Digital Assets Data’s Alfred said that crypto fund companies such as Grayscale (a subsidiary of Digital Currency Group, which also owns CoinDesk) are buying a large amount of bitcoin, as both high-net-worth individuals and institutions are putting new capitals into the crypto market. For example, at the start of Q3, Grayscale had $4.1 billion in assets under management (AUM). As of Sept. 23, its AUM was $5.5 billion.
Traditional investors may be concerned with easy monetary policies of the Federal Reserve, other central banks and governments around the world. But unlike the old generation of crypto investors, who were often technologically sophisticated early adopters, new crypto investors are less familiar with how crypto assets work and therefore less comfortable with holding and managing bitcoins themselves, according to Alfred. They thus turn over their investment capital to more experienced firms.
“These are people that don’t know much about bitcoin,” Alfred said. “They just know that they want to own something (in crypto) and they don’t want to do it themselves.”

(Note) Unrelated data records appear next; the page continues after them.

/-- DEFINE_DELIVERY (R15, R195, R196): operation 0 defines ring and area where both pass the checks, 1
removes them, any other gives PARAM_ERROR. Every READY slot is discarded, counts in DELIVERY_OVERRUNS and
raises DATA_LOSS; the delivery number and the expected sequences stay. -/
def Obligations.DefineDelivery : Prop :=
  ∀ (h : HeaderBurst) (s : State), s.part.Takes h →
    let p := s.part
    let ps := slotParams 0x07 h p
    let ring : Window := { base := param32 ps 0, size := 512 }
    let area : Window := { base := param32 ps 4, size := 49152 }
    let fits := Admits ({ p.windows with delivery := none } : Windows).regions [ring, area]
    let n := (p.delivery.slots.filter Option.isSome).length
    let emptied (d : Option DeliveryDef) : Part :=
      raiseIf (n != 0) .dataLoss (count .deliveryOverruns n
        { p with
          windows := { p.windows with delivery := d }
          delivery := { p.delivery with slots := List.replicate 32 none, fill := 0 } })
    (param8 ps 8 = 0 → fits → exec (.defineDelivery h) s = .next (s.having
      (answered 0x07 h 0x01 0 [BitVec.ofNat 8 n]
        (emptied (some { ring := ring.base, area := area.base }))))) ∧
    (param8 ps 8 = 0 → ¬fits →
      exec (.defineDelivery h) s = .next (s.having (answered 0x07 h 0x03 0 [] p))) ∧
    (param8 ps 8 = 1 → exec (.defineDelivery h) s = .next (s.having
      (answered 0x07 h 0x01 0 [BitVec.ofNat 8 n] (emptied none)))) ∧
    (1 < param8 ps 8 →
      exec (.defineDelivery h) s = .next (s.having (answered 0x07 h 0x03 0 [] p)))

/-- CLEAR_LATCHES clears every latched copy and latches again each live condition of the latch mask, less
the four that a restart window keeps from latching; LATCHED is raised if one is (R65, R66).
SET_PATH_TIMERS takes its seven settings, each clamped, and leaves the running timers alone (R102, R103). -/
def Obligations.LatchesAndPathTimers : Prop :=
  ∀ (h : HeaderBurst) (s : State), s.part.Takes h →
    let p := s.part
    let again := p.health.live &&& p.health.settings.latchMask &&&
      (if p.health.hold then 0xEE6 else 0xFFF)
    exec (.clearLatches h) s = .next (s.having (answered 0x0B h 0x01 0 []
      (raiseIf (again != 0) .latched { p with health := { p.health with latched := again } }))) ∧
    let ps := slotParams 0x0C h p
    let st : PathSettings :=
      { failDwell := min 10000 (param16 ps 0), losDwell := min 2000 (param16 ps 2),
        prove := max 1 (min 3600 (param16 ps 4)), strandedProve := max 1 (min 600 (param16 ps 6)),
        drainLimit := max 10 (min 5000 (param16 ps 8)),
        voiceQuiet := max 100 (min 10000 (param16 ps 10)),
        voiceStick := max 10 (min 7200 (param16 ps 12)) }
    let clamp := clampMask
      [param16 ps 0, param16 ps 2, param16 ps 4, param16 ps 6, param16 ps 8, param16 ps 10, param16 ps 12]
      [st.failDwell, st.losDwell, st.prove, st.strandedProve, st.drainLimit, st.voiceQuiet, st.voiceStick]
    exec (.setPathTimers h) s = .next (s.having
      (answered 0x0C h (if clamp = 0 then 0x01 else 0x02) clamp []
        { p with path := { p.path with settings := st } }))

/-- The clamp mask has bit n set exactly where value n of the command was changed by clamping (R29). -/
def Obligations.ClampMaskNamesChanges : Prop :=
  ∀ (given taken : List Nat) (n : Nat), n < given.length → given.length ≤ 32 →
    (clampMask given taken).getLsbD n = decide (given.getD n 0 ≠ taken.getD n 0)

/-! ### Commands of the optical monitor and the health unit -/

/-- SET_OPTICS takes its fifteen settings, each clamped, and sets seed pending (R49, R50). With the module present
the schedule restarts with a poll at once. A poll in flight ends first, with a stop condition, wherever its attempt
had got to (a free value, log 28). If the automatic run has reached the new interval it expires: a restart window
begins where the module is present, otherwise the run begins again (R43, R48). The run starts where the new interval
brings its conditions about, stops with interval 0, and otherwise keeps its beginning (R47); that the run is looked
at as the event ends is log 25. -/
def Obligations.SetOptics : Prop :=
  ∀ (h : HeaderBurst) (s : State), s.part.Takes h →
    let p := s.part
    let o := p.optical
    let ps := slotParams 0x08 h p
    let factor (i : Nat) : Nat := max 64 (min 255 (param8 ps (5 + i)))
    let given := param16 ps 17
    let st : OpticalSettings :=
      { address := BitVec.ofNat 8 (max 0x08 (min 0x77 (param8 ps 0)))
        offset := BitVec.ofNat 8 (min 245 (param8 ps 1))
        period := max 100 (min 1000 (param16 ps 2)), shift := min 4 (param8 ps 4)
        factors := [factor 0, factor 1, factor 2, factor 3, factor 4, factor 5, factor 6, factor 7]
        offTime := max 100 (min 2000 (param16 ps 13)), settleTime := min 10000 (param16 ps 15)
        interval := if given = 0 then 0 else max 60 (min 3600 given) }
    let clamp := clampMask
      ([param8 ps 0, param8 ps 1, param16 ps 2, param8 ps 4] ++
        [param8 ps 5, param8 ps 6, param8 ps 7, param8 ps 8, param8 ps 9, param8 ps 10, param8 ps 11,
          param8 ps 12] ++ [param16 ps 13, param16 ps 15, param16 ps 17])
      ([st.address.toNat, st.offset.toNat, st.period, st.shift] ++ st.factors ++
        [st.offTime, st.settleTime, st.interval])
    let result : Byte := if clamp = 0 then 0x01 else 0x02
    let stopped := o.bus ++ brokenOff o.settings (Config.busReached p.clock.now) ++ [.stop]
    let x : Part := { p with optical :=
      if o.present then
        { o with
          settings := st, seedPending := true, poll := .firstAttempt, began := p.clock.now
          nextPoll := some (p.clock.now + st.period)
          bus := (if o.poll = .waiting then [] else stopped) ++ [.start, .send (st.address <<< 1)] }
      else
        { o with
          settings := st, seedPending := true, poll := .waiting
          bus := if o.poll = .waiting then o.bus else stopped } }
    let goesOn := p.path.service = .radio ∧ p.path.verdict = .bad ∧ o.window = .none ∧ st.interval ≠ 0
    Leads (.setOptics h) s fun q =>
      q.command = completed 0x08 h result clamp [] p ∧
      (p.RunReached st → o.present = true →
        EventEnds (answered 0x08 h result clamp [] (windowBegun x)) q ∧ q.optical.run = none) ∧
      (¬p.RunReached st ∨ o.present = false → EventEnds (answered 0x08 h result clamp [] x) q ∧
        (p.Stays → p.NoneDrained →
          (¬goesOn → q.optical.run = none) ∧
          (goesOn → (p.RunReached st ∨ o.run = none → q.optical.run = some p.clock.now) ∧
            (¬p.RunReached st → ∀ began, o.run = some began → q.optical.run = some began))))
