-- ==== Sys2Proof/Laws/Health.lean ====
section
/-! SUPPORT. What a change of the live conditions does to the health unit, the handed verdict and the
flags (R64 to R70): one lemma for each operation. -/

namespace Sys2Proof.Machine

theorem takeVerdict_frame (b c : Bool) (p : Part) : EventFrame p (takeVerdict b c p) := by
  have upd : ∀ (f : Path → Path), (∀ q : Path, f q = { q with
      service := (f q).service, classes := (f q).classes, dwell := (f q).dwell, prove := (f q).prove,
      strandedProve := (f q).strandedProve, quiet := (f q).quiet, stick := (f q).stick }) →
      EventFrame p { p with path := f p.path } := fun f h =>
    ⟨rfl, rfl, rfl, rfl, rfl, rfl, rfl, h _, rfl, rfl, rfl, rfl⟩
  unfold takeVerdict
  split
  · exact EventFrame.ite (enterSuspect_frame p) (EventFrame.refl p)
  · exact EventFrame.ite
      (EventFrame.ite
        (upd (fun q => { q with dwell := q.dwell.map fun d => min d (p.clock.now + p.path.settings.losDwell) })
          fun _ => rfl) (EventFrame.refl p))
      (upd (fun q => { q with service := .fibre, dwell := none }) fun _ => rfl)
  · exact EventFrame.ite (EventFrame.refl p)
      (upd (fun q => { q with service := .proving, prove := p.after (p.path.settings.prove * 1000) })
        fun _ => rfl)
  · exact EventFrame.ite (upd (fun q => { q with service := .radio, prove := none }) fun _ => rfl)
      (EventFrame.refl p)
  · refine EventFrame.ite (EventFrame.ite (EventFrame.refl p)
      (EventFrame.ite (enterRadioSide_frame _ p) (upd (fun q => { q with strandedProve := none })
        fun _ => rfl))) ?_
    exact EventFrame.ite
      (upd (fun q => { q with strandedProve := p.after (p.path.settings.strandedProve * 1000) })
        fun _ => rfl) (EventFrame.refl p)
  · exact EventFrame.ite (enterRadioSide_frame _ p) (EventFrame.refl p)
  · exact EventFrame.refl p
  · exact EventFrame.refl p

/-- The health unit after an evaluation (R68, R69). -/
theorem evaluate_health (p : Part) :
    (evaluate p).health =
      { p.health with
        verdict := if p.health.hold then p.health.verdict else (verdictOf p.health.live).1
        causes := if p.health.hold then p.health.causes else (verdictOf p.health.live).2 } := by
  unfold evaluate
  dsimp only
  split
  · rename_i h
    rcases h with h | ⟨h1, h2⟩
    · rw [if_pos h, if_pos h]
    · rw [h1, h2, ite_self, ite_self]
  · rename_i h
    rw [(takeVerdict_frame _ _ _).health]
    have hh : p.health.hold = false := by
      cases e : p.health.hold
      · rfl
      · exact absurd (Or.inl e) h
    simp [hh]

/-- The health unit after the live conditions change (R64 to R69). -/
theorem conditionsTo_health (live : Conditions) (p : Part) :
    (conditionsTo live p).health = p.health.after live := by
  unfold conditionsTo
  rw [evaluate_health]
  simp [setLive, Health.after]

/-- An event that changes nothing of the live conditions leaves the health unit as it is, which is what a
new evaluation would leave when the verdict stands evaluated. -/
theorem conditionsChange_health (live : Conditions) (p : Part) :
    (conditionsChange live p).health = if live = p.health.live then p.health else p.health.after live := by
  unfold conditionsChange
  split
  · rfl
  · exact conditionsTo_health live p

/-- Outside the health unit an evaluation changes the verdict and causes as handed, and what the end of
an event may (R70, R75). -/
theorem evaluate_frame (p : Part) :
    EventFrame
      { p with
        health := (evaluate p).health
        path := { p.path with
          verdict := (evaluate p).path.verdict, causes := (evaluate p).path.causes } }
      (evaluate p) := by
  unfold evaluate
  dsimp only
  split
  · exact EventFrame.refl p
  · generalize hx : ({ raiseIf ((verdictOf p.health.live).1 != p.health.verdict) .verdictChanged
        (p.withHealth { p.health with
          verdict := (verdictOf p.health.live).1, causes := (verdictOf p.health.live).2 }) with
        path := { (raiseIf ((verdictOf p.health.live).1 != p.health.verdict) .verdictChanged
          (p.withHealth { p.health with
            verdict := (verdictOf p.health.live).1,
            causes := (verdictOf p.health.live).2 })).path with
          verdict := (verdictOf p.health.live).1, causes := (verdictOf p.health.live).2 } } : Part) = x
    have h := takeVerdict_frame p.isBad (p.path.causes.has .los) x
    generalize takeVerdict p.isBad (p.path.causes.has .los) x = r at *
    have hv : r.path.verdict = (verdictOf p.health.live).1 ∧
        r.path.causes = (verdictOf p.health.live).2 := by
      rw [h.path, ← hx]; exact ⟨rfl, rfl⟩
    have hxp : x.path = { p.path with
        verdict := (verdictOf p.health.live).1, causes := (verdictOf p.health.live).2 } := by
      rw [← hx]; simp
    refine ⟨?_, ?_, ?_, rfl, ?_, ?_, ?_, ?_, ?_, ?_, ?_, ?_⟩
    · rw [h.clock, ← hx]; simp
    · rw [h.channel, ← hx]; simp
    · rw [h.windows, ← hx]; simp
    · rw [h.delivery, ← hx]; simp
    · rw [h.command, ← hx]; simp
    · rw [h.optical, ← hx]; simp
    · rw [h.path, hxp]
    · rw [h.radio, ← hx]; simp
    · rw [h.relay, ← hx]; simp
    · rw [h.uplink, ← hx]; simp
    · rw [h.events, ← hx]; simp

theorem conditionsTo_frame (live : Conditions) (p : Part) :
    EventFrame
      { p with
        health := (conditionsTo live p).health
        path := { p.path with
          verdict := (conditionsTo live p).path.verdict,
          causes := (conditionsTo live p).path.causes } }
      (conditionsTo live p) := by
  have h := evaluate_frame (setLive live p)
  change EventFrame
      { p with
        health := (evaluate (setLive live p)).health
        path := { p.path with
          verdict := (evaluate (setLive live p)).path.verdict,
          causes := (evaluate (setLive live p)).path.causes } }
      (evaluate (setLive live p))
  generalize evaluate (setLive live p) = r at *
  have hs : (setLive live p) =
      { p with
        health := (setLive live p).health
        events := { p.events with flags := (setLive live p).events.flags } } := by
    unfold setLive raiseIf
    dsimp only
    split <;> rfl
  rw [hs] at h
  exact ⟨h.clock, h.channel, h.windows, rfl, h.delivery, h.command, h.optical, h.path, h.radio, h.relay,
    h.uplink, h.events⟩

theorem takeVerdict_mild (b c : Bool) (p : Part) : Mild p (takeVerdict b c p) := by
  unfold takeVerdict
  split
  · exact Mild.ite (enterSuspect_mild p) (Mild.refl p)
  · exact Mild.ite (Mild.ite (Mild.of_eq rfl rfl) (Mild.refl p)) (Mild.of_eq rfl rfl)
  · exact Mild.ite (Mild.refl p) (Mild.of_eq rfl rfl)
  · exact Mild.ite (Mild.of_eq rfl rfl) (Mild.refl p)
  · exact Mild.ite (Mild.ite (Mild.refl p) (Mild.ite (Mild.of_eq rfl rfl) (Mild.of_eq rfl rfl)))
      (Mild.ite (Mild.of_eq rfl rfl) (Mild.refl p))
  · exact Mild.ite (Mild.of_eq rfl rfl) (Mild.refl p)
  · exact Mild.refl p
  · exact Mild.refl p

theorem evaluate_mild (p : Part) : Mild p (evaluate p) := by
  unfold evaluate
  refine Mild.ite (Mild.refl p) (Mild.after (takeVerdict_mild _ _ _) ?_)
  have h : Mild p (p.withHealth { p.health with
      verdict := (verdictOf p.health.live).1, causes := (verdictOf p.health.live).2 }) :=
    Mild.of_eq rfl rfl
  have h2 := h.trans (raiseIf_mild ((verdictOf p.health.live).1 != p.health.verdict) .verdictChanged _)
  generalize raiseIf _ .verdictChanged _ = q at *
  exact h2.trans (Mild.of_eq rfl rfl)

theorem conditionsTo_mild (live : Conditions) (p : Part) : Mild p (conditionsTo live p) := by
  refine Mild.after (evaluate_mild _) ?_
  unfold setLive
  exact Mild.after (raiseIf_mild _ _ _) (Mild.of_eq rfl rfl)

theorem conditionsChange_frame (live : Conditions) (p : Part) :
    EventFrame
      { p with
        health := (conditionsChange live p).health
        path := { p.path with
          verdict := (conditionsChange live p).path.verdict,
          causes := (conditionsChange live p).path.causes } }
      (conditionsChange live p) := by
  unfold conditionsChange
  split
  · exact EventFrame.refl p
  · exact conditionsTo_frame live p

theorem conditionsChange_mild (live : Conditions) (p : Part) : Mild p (conditionsChange live p) :=
  Mild.ite (Mild.refl p) (conditionsTo_mild live p)

/-- A handed verdict touches no command in execution. -/
theorem takeVerdict_command (a b : Bool) (p : Part) : (takeVerdict a b p).command = p.command := by
  have hd : ∀ q : Part, (dwellEnds q).command = q.command := by
    intro q; unfold dwellEnds; split <;> rfl
  have hs : ∀ q : Part, (enterSuspect q).command = q.command := by
    intro q
    unfold enterSuspect
    dsimp only
    rw [apply_ite Part.command, hd]
    exact ite_self _
  unfold takeVerdict
  split <;> (repeat' split) <;> first | rfl | exact hs _

theorem conditionsTo_command (l : Conditions) (p : Part) : (conditionsTo l p).command = p.command := by
  have hr : ∀ b f (q : Part), (raiseIf b f q).command = q.command := by
    intro b f q; cases b <;> rfl
  unfold conditionsTo evaluate setLive
  dsimp only
  split
  · rw [hr]; rfl
  · rw [takeVerdict_command]
    simp

end Sys2Proof.Machine
end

This sentiment is echoed by Babel Finance, a Hong Kong-based crypto lender. In a WeChat conversation with CoinDesk, Simons Chen, executive director of investment and trading of the company, said that bitcoin balances on crypto exchanges have been taken away by both decentralized exchanges and crypto investment funds.
“Institutional investors are withdrawing their bitcoin from exchanges and transferring them elsewhere,” the chat wrote. “So the low bitcoin balance on exchanges is happening not because of any market correction, and as a result, there has not been much pricing pressure.”
Notably, bitcoin’s price – which is known for its volatility – has been becoming less volatile this year. Alfred said it is partly due to more capital flows into the leading cryptocurrency, as well.
“I think volatility has come down pretty dramatically in part because there’s so much traditional capital coming in, which really dampens the volatility,” he said. “You have this very supportive bid coming from all this new money coming in that believes in the long-term fundamental story and is not buying just to sell right away.”